Le cœur de l'enseignement structuré TEACCH — Treatment and Education of Autistic and related Communication handicapped CHildren — est le développement de l'autonomie dans les thèmes suivants : les habiletés de travail, l'autonomie à la vie quotidienne, les loisirs, les habiletés sociales et les gestions des comportements. Cette technique est dérivée du béhaviorisme et repose sur l'idée que l'autisme est l'expression d'un déficit neurologique. Les moyens pour l'appliquer sont la structure et la communication. Les quatre volets structurés dans l'approche TEACCH sont

  • l'espace ;
  • le temps ;
  • le système ;
  • la tâche.

Le but de la structure est d'adapter l'enseignement pour compenser les déficits spécifiques de chaque personne, de miser sur les forces, de réduire les stimulations inutiles et perturbantes, mettre l'accent sur les informations pertinentes, permettre à la personne de donner un sens à son environnement, permettre à la personne de comprendre ce que l'on attend d'elle, mieux gérer les comportements et atteindre une plus grande autonomie. Tous ces éléments font partie du programme TEACCH et sont individualisés pour chaque personne tant au niveau des objectifs que des moyens. Ceci a pour but de répondre aux besoins spécifiques de chaque autiste et de sa famille.

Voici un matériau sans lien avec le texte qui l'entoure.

-- ==== Sys2Proof/Tests/Slice0.lean ====
section
/-!
SUPPORT. Tests. `wf_…`: the smoke test of WellFormed, with an ill-formed term for each check. `code_…`: words of the cores
written out from the spec's encodings. `test_…`: single steps whose results the spec gives. `witness_…`: for each statement,
concrete states and operands that meet the hypotheses of each of its clauses.
-/
namespace Sys2Proof.Tests
set_option Elab.async false
open Sys2Proof.Machine Sys2Proof.Safety

/-! ### Small states -/

/-- Fields set one by one. -/
def having (l : List (Nat × Fld × Nat)) (s : State) : State := l.foldl (fun s x => setF x.1 x.2.1 x.2.2 s) s

/-- After reset, in power state `p`, with some fields set. -/
def at_ (p : Nat) (l : List (Nat × Fld × Nat)) : State := having ((R.SUB_STATE, F.SUB_STATE_STATE, p) :: l) State.reset

/-- Every domain powered and clocked, in power state `p`. -/
def up (p : Nat) (l : List (Nat × Fld × Nat)) : State :=
  having l (at_ p ((List.range 35).map fun d => (R.SUB_DOM d, F.SUB_DOM_STATE, 3)))

/-- Lane `i` enabled in state `st`, its PLL locked. -/
def lane (i st : Nat) (l : Lane) (s : State) : State :=
  setLane i l (having [(R.TRK_CTRL i, F.TRK_CTRL_EN, 1), (R.TRK_QUAD (quadOf i), F.TRK_QUAD_PLL180_LOCK, 1),
    (R.TRK_STATE i, F.TRK_STATE_STATE, st)] s)

/-- Whether an access reaches its target, as a Bool. -/
def reaches (m a : Nat) (s : State) : Bool := match targetOf a with | some r => answers m a r s | none => false

theorem reaches_of {m a : Nat} {s : State} (h : reaches m a s = true) : Reaches m a s := by
  unfold reaches at h
  split at h
  · next r e => exact ⟨r, e, h⟩
  · cases h

/-! ### Tracks -/

theorem witness_LaneBringUpFollowsTable23 :
    (let s := lane 3 0 {} (at_ 1 []); laneState 3 s = 0 ∧ laneEn 3 s = true ∧ pllLocked 3 s = true ∧ deaf 3 s = false
      ∧ receiverOn 3 s = true ∧ isSet (R.TRK_STATE 3) F.TRK_STATE_HOLDOFF s = false)
    ∧ (let s := lane 83 0 { energy := true } (at_ 2 [(R.TRK_STATE 83, F.TRK_STATE_HOLDOFF, 1)]); laneState 83 s = 0
      ∧ laneEn 83 s = true ∧ pllLocked 83 s = true ∧ deaf 83 s = false ∧ receiverOn 83 s = true ∧ (laneOf 83 s).energy = true)
    ∧ laneState 0 (lane 0 1 {} (at_ 1 [])) = 1
    ∧ (let s := lane 0 2 { commas := 2 } (at_ 1 [(R.TRK_CTRL 0, F.TRK_CTRL_POL_RX, 1)]); laneState 0 s = 2
      ∧ commaMatch (invert (isSet (R.TRK_CTRL 0) F.TRK_CTRL_POL_RX s) (invert true (comma.set 3 1#2 |>.set 19 2#2))) = true
      ∧ 2 ≤ (laneOf 0 s).commas ∧ (2700 : Nat) ≠ 2699)
    ∧ (let s := lane 64 3 {} (at_ 1 []); laneState 64 s = 3 ∧ pstate s ≠ 3
      ∧ isSet (R.TRK_STATE 64) F.TRK_STATE_PARKED s = false ∧ ratePend 64 s = false
      ∧ 0xFFF#12 = 0xFFE#12 + 1 ∧ 0#12 = 0xFFF#12 + 1 ∧ 1#12 = 0#12 + 1)
    ∧ ¬ (8#12 = 7#12 + 1 ∧ 9#12 = 8#12 + 1 ∧ 11#12 = 9#12 + 1) := by decide +kernel

theorem witness_LaneTimeoutsReturnToDark :
    laneState 0 (lane 0 1 {} (at_ 1 [])) = 1 ∧ laneState 0 (lane 0 2 {} (at_ 1 [])) = 2
    ∧ (let s := lane 0 3 {} (at_ 1 []); laneState 0 s = 3 ∧ isSet (R.TRK_STATE 0) F.TRK_STATE_PARKED s = false)
    ∧ laneState 80 (lane 80 4 {} (at_ 1 [])) = 4
    ∧ (let s := lane 64 5 {} (at_ 1 []); laneState 64 s = 5 ∧ deaf 64 s = false ∧ oneWay 64 s = false)
    ∧ (let s := lane 64 4 {} (at_ 1 []); laneState 64 s ≠ 0 ∧ laneState 64 s ≠ 6 ∧ deaf 64 s = false) := by decide +kernel
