-- ==== Sys2Proof/Machine/Dispatch.lean ====
section
/-!
DEFINITION. `Execute(inst)` of 30_encoding.md R60: one arm per instruction, each a call of that instruction's own
meaning.
-/

namespace Sys2Proof.Machine

def exec (i : Instr) (s : State) : Host.Outcome State Fault Refusal :=
  match i with
  | .cls => Sys2Proof.Machine.execCls s
  | .ret => Sys2Proof.Machine.execRet s
  | .jpNnn nnn => Sys2Proof.Machine.execJpNnn nnn s
  | .callNnn nnn => Sys2Proof.Machine.execCallNnn nnn s
  | .seVxNn x nn => Sys2Proof.Machine.execSeVxNn x nn s
  | .sneVxNn x nn => Sys2Proof.Machine.execSneVxNn x nn s
  | .seVxVy x y => Sys2Proof.Machine.execSeVxVy x y s
  | .ldVxNn x nn => Sys2Proof.Machine.execLdVxNn x nn s
  | .addVxNn x nn => Sys2Proof.Machine.execAddVxNn x nn s
  | .ldVxVy x y => Sys2Proof.Machine.execLdVxVy x y s
  | .orVxVy x y => Sys2Proof.Machine.execOrVxVy x y s
  | .andVxVy x y => Sys2Proof.Machine.execAndVxVy x y s
  | .xorVxVy x y => Sys2Proof.Machine.execXorVxVy x y s
  | .addVxVy x y => Sys2Proof.Machine.execAddVxVy x y s
  | .subVxVy x y => Sys2Proof.Machine.execSubVxVy x y s
  | .shrVx x y => Sys2Proof.Machine.execShrVx x y s
  | .subnVxVy x y => Sys2Proof.Machine.execSubnVxVy x y s
  | .shlVx x y => Sys2Proof.Machine.execShlVx x y s
  | .sneVxVy x y => Sys2Proof.Machine.execSneVxVy x y s
  | .ldINnn nnn => Sys2Proof.Machine.execLdINnn nnn s
  | .jpV0Nnn nnn => Sys2Proof.Machine.execJpV0Nnn nnn s
  | .rndVxNn x nn => Sys2Proof.Machine.execRndVxNn x nn s
  | .drwVxVyN x y n => Sys2Proof.Machine.execDrwVxVyN x y n s
  | .skpVx x => Sys2Proof.Machine.execSkpVx x s
  | .sknpVx x => Sys2Proof.Machine.execSknpVx x s
  | .ldVxDt x => Sys2Proof.Machine.execLdVxDt x s
  | .ldVxK x => Sys2Proof.Machine.execLdVxK x s
  | .ldDtVx x => Sys2Proof.Machine.execLdDtVx x s
  | .ldStVx x => Sys2Proof.Machine.execLdStVx x s
  | .addIVx x => Sys2Proof.Machine.execAddIVx x s
  | .ldFVx x => Sys2Proof.Machine.execLdFVx x s
  | .ldBVx x => Sys2Proof.Machine.execLdBVx x s
  | .ldMemVx x => Sys2Proof.Machine.execLdMemVx x s
  | .ldVxMem x => Sys2Proof.Machine.execLdVxMem x s

end Sys2Proof.Machine
end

Le programme TEACCH a été l’objet de nombreuses études :

  • Schopler, E. (1997a). Naissance du programme TEACCH Principes, mise en pratique et évaluation.
  • In R. Misès et Ph. Grand (Eds.), Parents et professionnels devant l'autisme (p. 191-207).
  • Paris : C.T.N.E.R.H.I. et Sally Ozonoff and Kristina Cathcart, 1998, Effectiveness of a Home Program Intervention for Young Children with Autism, Journal of Autism and Developmental Disorders, Volume 28, Number 1)
Avantages
L’application de ce programme permet de nettement restreindre le nombre de placements des personnes adultes atteintes d’autisme en milieux institutionnels restrictifs. Les parents témoignent également de l’aide apportée par ce programme, qui a permis de grandement diminuer leur niveau de stress à la maison. Le programme est très bien documenté, également en français. Tout en les intégrant au suivi de leur enfant, TEACCH ne demande pas à ce que les parents deviennent les éducateurs de leur enfant.
Inconvénients
C’est une approche plutôt environnementale, ce qui signifie qu'on travaille moins directement sur la personne, alors que la tendance actuelle est plus intrusive car on ne vit pas sur une planète "[TEACCH]". La tolérance relative des comportements déviants peut poser problème si on laisse le comportement se cristalliser jusqu'à l’âge adulte.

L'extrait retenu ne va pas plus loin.